2. Verantwortlichkeiten festlegen
- Wer ist für IT-Sicherheit und NIS2-Compliance zuständig?
3. Gap-Analyse und erste Maßnahmen
- Welche Sicherheitsstandards sind bereits erfüllt?
- Wo bestehen Lücken?
- Sofortmaßnahmen: Backups, Zugangskontrollen, Mitarbeitersensibilisierung
4. Externe Unterstützung einholen
- Fehlt internes Know-how, sollten IT-Dienstleister hinzugezogen werden.
5. Dokumentation und Risikobewertung
- Sicherheitsrichtlinien und Schulungen dokumentiert
- Kritische Systeme identifizieren und bewerten – nicht alle Server sind gleich wichtig
NIS2 als Investition in die Zukunft
NIS2 mag zunächst wie eine bürokratische Pflicht wirken, bietet Unternehmen aber die Chance, ihre IT-Sicherheit nachhaltig zu verbessern.
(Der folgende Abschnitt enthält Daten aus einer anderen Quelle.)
-- ==== Sys2Proof/WellFormed.lean ====
section
/-! DEFINITION. Which terms of `Instr` an encoding of 30_encoding.md R119, R120 can spell. A check that fails means that
no byte string stands for the term. -/

namespace Sys2Proof

/-- The three low bits of the register's code are 100B: as `rm` it selects a SIB byte (30_encoding.md R119). -/
def Reg.isSibCode : Reg → Bool
  | .rsp | .r12 => true
  | _ => false

/-- The three low bits of the register's code are 101B: with mod 00 it selects a form without a base. -/
def Reg.isNoBaseCode : Reg → Bool
  | .rbp | .r13 => true
  | _ => false

/-- A base register without a displacement must not spell the form without a base. -/
def Disp.fits (d : Disp) (b : Reg) : Bool :=
  match d with
  | .none => !b.isNoBaseCode
  | .d8 _ => true
  | .d32 _ => true

/-- BP without a displacement spells the absolute form of 16-bit addressing. -/
def Disp16.fits (d : Disp16) (b : Base16) : Bool :=
  match d with
  | .none => decide (b ≠ .bp)
  | .d8 _ => true
  | .d16 _ => true

/-- The addressing forms a ModR/M byte can spell (30_encoding.md R119). -/
def AddrForm.wf : AddrForm → Bool
  | .base b d => !b.isSibCode && d.fits b
  | .rel _ => true
  | .sib b _ _ d => d.fits b
  | .sibNoBase _ _ _ => true
  | .base16 b d => d.fits b
  | .abs16 _ => true

/-- A segment override names one of the six segment registers that have a prefix (30_encoding.md R118); LDTR and TR
have none. -/
def segOverrideWf : Option Seg → Bool
  | none => true
  | some .ldtr => false
  | some .tr => false
  | some _ => true

/-- A memory operand that an encoding can spell. -/
def MemOperand.wf (m : MemOperand) : Bool := segOverrideWf m.seg && m.form.wf

/-- A register or memory operand that an encoding can spell. -/
def RmOperand.wf : RmOperand → Bool
  | .reg _ => true
  | .mem m => m.wf

/-- An instruction that an encoding of 30_encoding.md R120 can spell. -/
def Instr.wf : Instr → Bool
  | .vmcall => true
  | .vmlaunch => true
  | .vmresume => true
  | .vmxoff => true
  | .vmptrld m => m.wf
  | .vmclear m => m.wf
  | .vmxon m => m.wf
  | .vmptrst m => m.wf
  | .vmread dst _ => dst.wf
  | .vmwrite _ src => src.wf
  | .cpuid => true
  | .wrmsr => true
  | .movToCr _ _ => true
  | .movFromCr _ _ => true
  | .clts => true
  | .lmsw src => src.wf
  | .getsec => true
  | .hlt => true
  | .mwait => true
  | .sti => true

end Sys2Proof
end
Ein gut umgesetzter Notfallplan schützt nicht nur vor Bußgeldern, sondern auch vor teuren Ausfällen, Datenverlusten und Reputationsschäden – etwa durch Ransomware-Angriffe.
Indirekt betroffen – und trotzdem verpflichtet
Besonders kritisch ist die Situation für Unternehmen, die nicht direkt unter NIS2 fallen, aber Teil der Lieferkette sind. Diese können von heute auf morgen mit Anforderungen konfrontiert werden, wenn ein Auftraggeber NIS2-konform werden muss. Dann heißt es: „Lieferst du nicht nach Standard, bist du raus.“
Selbst Kleinstunternehmen mit wenigen Mitarbeitenden können betroffen sein, etwa wenn sie spezialisierte Dienstleistungen für größere Betriebe erbringen. Die Größe schützt nicht vor der Pflicht zur Umsetzung. Der Notfallplan ist kein optionales Dokument, sondern ein zentrales Element der NIS2-Compliance. Unternehmen sollten ihn als strategisches Werkzeug begreifen
Jetzt handeln!
Die NIS2-Richtlinie ist bereits gültig und die nationale Umsetzung nimmt jetzt Fahrt auf. Deutschland muss das Umsetzungsgesetz noch verabschieden, dann tritt es rasch in Kraft. Unternehmen sollten jetzt handeln, um die Vorgaben rechtzeitig zu erfüllen und hohe Strafen zu vermeiden. Besonders mittelständische Betriebe müssen prüfen, ob sie betroffen sind und Maßnahmen einleiten. Denn wer jetzt handelt, sichert nicht nur die eigene IT-Infrastruktur, sondern auch die Wettbewerbsfähigkeit in einer digitalisierten Wirtschaft.